When you fail to acknowledge the good, when you avoid discussion of consequences and trade-offs, when you spend a whole speech attacking one point you disagree with and fail to support all the others you should agree with, when you incite division in the name of diversity, these are not the markers of good politics, no matter how much debate and diversity of opinion they may reflect.
One of the things I stress to my students is that one has to be intellectually honest in choosing between two proposed solutions. You must compare the risks of your proposed solution with those of your opponent’s, and the benefits of your proposed solution against those of your opponent’s. One has to take the holistic approach and understand the whole situation.
WHEN HEALTHCARE IS POLITICISED
The politicisation of healthcare can be easily recognised by the presence of the opposite, where the benefits of one’s proposal are compared with the risks of the opponent’s.
What else would the increasing politicisation of healthcare look like?
It would start with sound-bite politics, such as making jokes about corridor beds, when these are not reflective of the health outcomes. It would look like anecdotes are being used to create fear and anxiety, with carefully selected stories about unusual situations to persuade people that everything is bad and needs to be changed. It can be recognised by politicians taking potshots at easy targets, not discussing outcomes or consequences.
When healthcare is politicised, it would look like the hard work of our healthcare workers of every profession is being ignored. It would look like pretending that healthcare workers are heartless automatons, rather than deeply caring human beings who are doing their best to care for the public.
Above all, it would look like the excellent health and healthcare outcomes that we as a nation have achieved, and will continue to achieve, are being ignored.
The facts are out there, together with a whole host of hysterical, irresponsible and inaccurate claims about a catastrophically dysfunctional system. We need to keep calm and look at the reality, not the hyperbole.
Looking around at the world, it is clear that the more politicians play with healthcare, the worse the health of the nation, because short-term popular political interests overthrow the long-term outcomes and the deep issues. Will we do the right thing or go down the route laid out for us by many other advanced economies, where the key issues in healthcare are increasingly polarised and politicised?
It is not that we do not have to improve things. We do. We need to invest in the expansion of services and, more importantly, in manpower. On the ground, it is exactly what we are doing. We need to develop an ecosystem that integrates research into education and practice. That is what we are doing. We need to improve on-the-job training with a view to maintaining safety and at the same time improving the effectiveness of training. That is what I see happening around me.
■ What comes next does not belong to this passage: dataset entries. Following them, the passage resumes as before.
theorem exists_executes_alu {op : AluOp} {a b : Byte} (s : State) (hi : (op.instr a b).registerFields = [a, b])
    (hwf : (op.instr a b).WellFormed) : ∃ t, Executes (op.instr a b) s t := by
  obtain ⟨⟨ra, ha⟩, rb, hb⟩ := (wellFormed_of_two_registers hi).1 hwf
  exact ⟨_, .alu op ha hb⟩

theorem exists_executes (i : Instr) (s : State) : ∃ t, Executes i s t := by
  by_cases hwf : i.WellFormed
  case neg => exact ⟨_, .illegal hwf⟩
  case pos =>
    have operand {a : Byte} (hi : i.registerFields = [a]) : ∃ r, regOperand a = some r :=
      (wellFormed_of_one_register hi).1 hwf
    cases i with
    | hlt => exact ⟨_, .hlt⟩
    | ret => exact ⟨_, .ret⟩
    | ldi => exact (operand rfl).imp' _ fun _ => .ldi
    | prn => exact (operand rfl).imp' _ fun _ => .prn
    | push => exact (operand rfl).imp' _ fun _ => .push
    | pop => exact (operand rfl).imp' _ fun _ => .pop
    | call => exact (operand rfl).imp' _ fun _ => .call
    | jmp => exact (operand rfl).imp' _ fun _ => .jmp
    | jeq => exact (operand rfl).imp' _ fun _ => .jeq
    | jne => exact (operand rfl).imp' _ fun _ => .jne
    | add => exact exists_executes_alu (op := .add) s rfl hwf
    | sub => exact exists_executes_alu (op := .sub) s rfl hwf
    | mul => exact exists_executes_alu (op := .mul) s rfl hwf
    | div => exact exists_executes_alu (op := .div) s rfl hwf
    | cmp => exact exists_executes_alu (op := .cmp) s rfl hwf

theorem Executes.eq_of_exec {i : Instr} {s t u : State} (h : Executes i s t) (hu : exec i s = .next u) : t = u :=
  Host.Outcome.next.inj (h.exec_eq.symm.trans hu)

/-- The relation says once, and in full, what every instruction answers. -/
theorem exec_eq_next {i : Instr} {s t : State} : exec i s = .next t ↔ Executes i s t := by
  refine ⟨fun h => ?_, Executes.exec_eq⟩
  obtain ⟨u, hu⟩ := exists_executes i s
  exact hu.eq_of_exec h ▸ hu

end Sys2Proof.Machine

namespace Sys2Proof.Claims

open Sys2Proof.Machine

/-- Settles O12: every instruction executes, if only to raise its fault. -/
theorem everyInstructionAnswersANextState : Obligations.EveryInstructionAnswersANextState :=
  fun i s => (exists_executes i s).imp fun _ => Executes.exec_eq

end Sys2Proof.Claims

/-! PROOFS of the family `other`, the fetch (`40_dispatch.md` R59 to R62). The idea: the three fetched bytes begin with whatever
stands at `pc`, so an encoding at `pc` runs as its instruction: by decoding where it is legal, and by the same fault where not. -/

namespace Sys2Proof

/-- No instruction is longer than the triple that every fetch reads (R47, R48). -/
theorem encode_length_le (i : Instr) : (encode i).length ≤ 3 := by cases i <;> simp [encode]

end Sys2Proof

namespace Sys2Proof.Machine

open Sys2Proof.Claims

/-- The bytes of the three fetch addresses (R59). -/
def State.fetchedBytes (s : State) : List Byte := [s.load s.pc, s.load (s.pc + 1), s.load (s.pc + 2)]

theorem State.fetch_eq_ofBytes (s : State) : s.fetch = Triple.ofBytes s.fetchedBytes := rfl

/-- Addresses counted from `pc` as numbers wrap as the fetch does (R34). -/
theorem ofNat_toNat_add (pc : Byte) (k : Nat) : BitVec.ofNat 8 (pc.toNat + k) = pc + BitVec.ofNat 8 k := by
  rw [BitVec.ofNat_add, BitVec.ofNat_toNat, BitVec.setWidth_eq]

theorem ofNat_toNat_add_mod (pc : Byte) (k : Nat) : BitVec.ofNat 8 ((pc.toNat + k) % 256) = pc + BitVec.ofNat 8 k :=
  BitVec.eq_of_toNat_eq (by simp)

theorem load_ofNat_toNat_add (s : State) {k : Nat} (hk : k < 3) :
    s.load (BitVec.ofNat 8 (s.pc.toNat + k)) = s.fetchedBytes[k]'hk := by
  rw [ofNat_toNat_add]
  match k, hk with
  | 0, _ => exact congrArg s.load (BitVec.add_zero _)
  | 1, _ => rfl
  | 2, _ => rfl

/-- At most three bytes that stand at `pc` are the first that the fetch reads. -/
theorem fetchedBytes_prefix_of_atPc {s : State} {bytes : List Byte} (h : AtPc s bytes) (hlen : bytes.length ≤ 3) :
    bytes <+: s.fetchedBytes :=
  List.prefix_iff_getElem.2 ⟨hlen, fun k hk => (h k hk).symm.trans (load_ofNat_toNat_add s (by omega))⟩

theorem matchOpcode_fetch_of_atPc {s : State} {i : Instr} (h : AtPc s (encode i)) : matchOpcode s.fetch = some i := by
  obtain ⟨rest, hrest⟩ := fetchedBytes_prefix_of_atPc h (encode_length_le i)
  rw [State.fetch_eq_ofBytes, ← hrest, matchOpcode_encode]

/-! ## The step on a fetched instruction -/

theorem step_of_decode_ok {s : State} {i : Instr} (hrun : s.run = .running) (h : decode s.fetch = .ok i) :
    step s = exec i s := (step_running hrun).trans (cycle_ok h)

/-- The check of the decoder and the check of the handler raise the same fault. -/
theorem step_of_matchOpcode {s : State} {i : Instr} (hrun : s.run = .running) (h : matchOpcode s.fetch = some i) :
    step s = exec i s := by
  by_cases hwf : i.WellFormed
  · exact step_of_decode_ok hrun (decode_eq_ok.2 ⟨h, hwf⟩)
  · rw [step_reject hrun (decode_registerAbove7.2 ⟨i, h, hwf⟩), exec_of_not_wellFormed s hwf, opcode_of_matchOpcode h]
    rfl

/-- R48, R62: the encoding of any instruction, legal or not, runs as the instruction wherever it stands at `pc`. -/
theorem runsAs_encode (i : Instr) : RunsAs (encode i) i :=
  fun _ hrun h => step_of_matchOpcode hrun (matchOpcode_fetch_of_atPc h)

end Sys2Proof.Machine

namespace Sys2Proof.Claims

open Sys2Proof.Machine

/-- Settles O8: the handler checks the register bytes first, and where the encoding stands at `pc` the step is the handler's. -/
theorem illegalRegisterByteEndsInError : Obligations.IllegalRegisterByteEndsInError := by
  refine ⟨fun i s hwf => ⟨_, exec_of_not_wellFormed s hwf, raised_raise ..⟩, fun i s hwf hrun hpc => ?_⟩
  have hop : i.opcode = s.load s.pc := opcode_of_matchOpcode (matchOpcode_fetch_of_atPc hpc)
  exact ⟨_, (runsAs_encode i s hrun hpc).trans (exec_of_not_wellFormed s hwf), hop ▸ raised_raise ..⟩

/-- Settles O6: the addresses `pc + 1` and `pc + 2` modulo 256 are those of the fetch. -/
theorem stepRunsTheDecodedInstruction : Obligations.StepRunsTheDecodedInstruction := by
  intro s i hrun h
  have hfetch : s.fetch = ⟨s.load s.pc, s.load (BitVec.ofNat 8 ((s.pc.toNat + 1) % 256)),
      s.load (BitVec.ofNat 8 ((s.pc.toNat + 2) % 256))⟩ := by
    rw [ofNat_toNat_add_mod, ofNat_toNat_add_mod]
    rfl
  exact step_of_decode_ok hrun (hfetch ▸ h)

end Sys2Proof.Claims

/-! PROOFS of the family `other`, the effect of an instruction on the memory and on the flags (`10_state.md` R20, `20_memory.md`
R32). -/

namespace Sys2Proof.Machine

open Sys2Proof.Claims

/-! ## Memory -/

/-- Memory stays as it is, or PUSH or CALL writes the one cell that the decremented pointer names. -/
theorem Executes.mem {i : Instr} {s t : State} (h : Executes i s t) :
    t.mem = s.mem ∨
    (((∃ a, i = .push a) ∨ ∃ a, i = .call a) ∧ ∃ v, t.mem = Memory.write s.mem s.decSp.sp v) := by
  cases h with
  | hlt | ldi | prn | pop | ret | jmp | jeq | jne | illegal => exact .inl rfl
  | alu => exact .inl (applyAlu_frame ..).1
  | push => exact .inr ⟨.inl ⟨_, rfl⟩, _, rfl⟩
  | call => exact .inr ⟨.inr ⟨_, rfl⟩, _, rfl⟩

theorem Executes.mem_wf {i : Instr} {s t : State} (h : Executes i s t) (hs : s.mem.wf = true) : t.mem.wf = true := by
  obtain hmem | ⟨-, v, hmem⟩ := h.mem
  · exact hmem ▸ hs
  · exact hmem ▸ Memory.write_wf _ v hs

theorem load_congr {s t : State} (h : t.mem = s.mem) (addr : Byte) : t.load addr = s.load addr :=
  congrArg (Memory.read · addr) h

/-! ## Flags -/

/-- The comparison, over the values as numbers. -/
theorem compareFlags_eq (va vb : Byte) : compareFlags va vb =
    ⟨decide (va.toNat < vb.toNat), decide (vb.toNat < va.toNat), decide (va.toNat = vb.toNat)⟩ := by
  simp only [compareFlags, BitVec.lt_def, BitVec.toNat_inj]

theorem compareFlags_of_lt {va vb : Byte} (h : va.toNat < vb.toNat) : compareFlags va vb = ⟨true, false, false⟩ := by
  rw [compareFlags_eq, decide_eq_true h, decide_eq_false h.not_gt, decide_eq_false h.ne]

theorem compareFlags_of_gt {va vb : Byte} (h : vb.toNat < va.toNat) : compareFlags va vb = ⟨false, true, false⟩ := by
  rw [compareFlags_eq, decide_eq_true h, decide_eq_false h.not_gt, decide_eq_false h.ne']

theorem compareFlags_of_eq {va vb : Byte} (h : va.toNat = vb.toNat) : compareFlags va vb = ⟨false, false, true⟩ := by
  rw [compareFlags_eq, decide_eq_true h, decide_eq_false h.not_lt, decide_eq_false h.not_gt]

theorem compareFlags_reachable (va vb : Byte) : (compareFlags va vb).Reachable := by
  obtain h | h | h := lt_trichotomy va.toNat vb.toNat
  · exact .inr (.inl (compareFlags_of_lt h))
  · exact .inr (.inr (.inr (compareFlags_of_eq h)))
  · exact .inr (.inr (.inl (compareFlags_of_gt h)))

theorem alu_flags_eq {op : AluOp} {va vb : Byte} {f : Flags} (h : alu op va vb = .flags f) : f = compareFlags va vb := by
  by_cases hop : op = .cmp
  · subst hop
    exact (AluResult.flags.inj h).symm
  · exact absurd h (alu_ne_flags hop va vb f)

theorem applyAlu_fl (op : AluOp) (va vb opcode : Byte) (ra rb : Reg) (s : State) :
    (applyAlu opcode ra rb s (alu op va vb)).fl = s.fl ∨
      (applyAlu opcode ra rb s (alu op va vb)).fl = compareFlags va vb := by
  cases hres : alu op va vb with
  | toA | toB | divideByZero => exact .inl rfl
  | flags f => exact .inr (alu_flags_eq hres)

/-- The flags stay as they are or come from a comparison. -/
theorem Executes.fl {i : Instr} {s t : State} (h : Executes i s t) : t.fl = s.fl ∨ ∃ va vb, t.fl = compareFlags va vb := by
  cases h with
  | hlt | ldi | prn | push | pop | call | ret | jmp | jeq | jne | illegal => exact .inl rfl
  | alu => exact (applyAlu_fl ..).imp_right fun h => ⟨_, _, h⟩

theorem Executes.fl_reachable {i : Instr} {s t : State} (h : Executes i s t) (hs : s.fl.Reachable) : t.fl.Reachable := by
  obtain hfl | ⟨va, vb, hfl⟩ := h.fl
  · exact hfl ▸ hs
  · exact hfl ▸ compareFlags_reachable va vb

end Sys2Proof.Machine

namespace Sys2Proof.Claims

open Sys2Proof.Machine

/-- Settles O31: where a byte reads differently the memory has changed, and the one cell written is the pointer's. -/
theorem memoryIsWrittenOnlyByPushAndCall : Obligations.MemoryIsWrittenOnlyByPushAndCall := by
  intro i s t addr ht hne
  obtain hmem | ⟨hi, v, hmem⟩ := (exec_eq_next.1 ht).mem
  · exact absurd (load_congr hmem addr) hne
  · refine ⟨hi, by_contra fun haddr => hne ?_⟩
    calc t.load addr = (s.store s.decSp.sp v).load addr := load_congr (s := s.store s.decSp.sp v) hmem addr
      _ = s.load addr := State.store_load_of_ne s v haddr

end Sys2Proof.Claims

/-! PROOFS of the family `other`, the run state, the fault record and the invariant (`40_dispatch.md` R62 to R66,
`60_exceptions.md` R88 to R95). The idea: a step goes on, halts or faults, and which of the three the state before it decides. -/

namespace Sys2Proof.Machine

open Sys2Proof.Claims

/-! ## The condition of a cause, read off the decoded triple -/

theorem causeHolds_of_decode_reject {s : State} {why : DecodeError} (h : decode s.fetch = .reject why) (c : Cause) :
    CauseHolds s c ↔ c = decodeCause why := by
  cases c <;> cases why <;> simp [CauseHolds, decodeCause, h]

theorem causeHolds_of_decode_ok {s : State} {i : Instr} (h : decode s.fetch = .ok i) (c : Cause) :
    CauseHolds s c ↔ c = .divideByZero ∧ ∃ a b ra rb, i = .div a b ∧ regOperand a = some ra ∧ regOperand b = some rb ∧
      min (s.reg ra).toNat (s.reg rb).toNat = 0 := by
  cases c <;> simp [CauseHolds, h]

/-- The conditions of the three causes exclude each other. -/
theorem causeHolds_unique {s : State} {c c' : Cause} (h : CauseHolds s c) (h' : CauseHolds s c') : c = c' := by
  cases hd : decode s.fetch with
  | ok i =>
    rw [causeHolds_of_decode_ok hd] at h h'
    exact h.1.trans h'.1.symm
  | reject why =>
    rw [causeHolds_of_decode_reject hd] at h h'
    exact h.trans h'.symm

theorem decode_fetch_of_hlt {s : State} (h : s.load s.pc = opcHlt) : decode s.fetch = .ok .hlt := by
  have hfetch : s.fetch = Triple.ofBytes (encode .hlt ++ [s.load (s.pc + 1), s.load (s.pc + 2)]) := by
    rw [State.fetch, h]; rfl
  exact decode_eq_ok.2 ⟨hfetch ▸ matchOpcode_encode .hlt _, rfl⟩

/-- HLT never faults. -/
theorem opcode_ne_hlt_of_causeHolds {s : State} {c : Cause} (h : CauseHolds s c) : s.load s.pc ≠ opcHlt := by
  intro hop
  obtain ⟨-, a, b, ra, rb, hi, -⟩ := (causeHolds_of_decode_ok (decode_fetch_of_hlt hop) c).1 h
  cases hi

/-! ## The ALU's one fault -/

theorem alu_eq_divideByZero {op : AluOp} {va vb : Byte} :
    alu op va vb = .divideByZero ↔ op = .div ∧ min va.toNat vb.toNat = 0 := by
  cases op with
  | add | mul | cmp => exact ⟨nofun, nofun⟩
  | sub =>
    obtain h | h := le_or_gt vb.toNat va.toNat
    · simp [alu, aluSub_of_le h]
    · simp [alu, aluSub_of_lt h]
  | div => simp only [alu, aluDiv_zero_iff, true_and]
This is why I support the Government’s policies. Not because I am compliant, but because the policies are achieving the outcomes we need. To agree with someone else’s policies is not compliant politics. Debate and a diversity of opinion are not in themselves sufficient to help us navigate difficult choices in future. If the policy is good and achieves its outcomes for a better life for citizens, then attacking it does not generate better politics.
I plead for the sense, good wisdom and experience of the healthcare professionals to prevail in serving the long-term good of the nation and to continue doing the right thing. I hope we can avoid using the politicisation of our excellent public healthcare system as an electoral tool.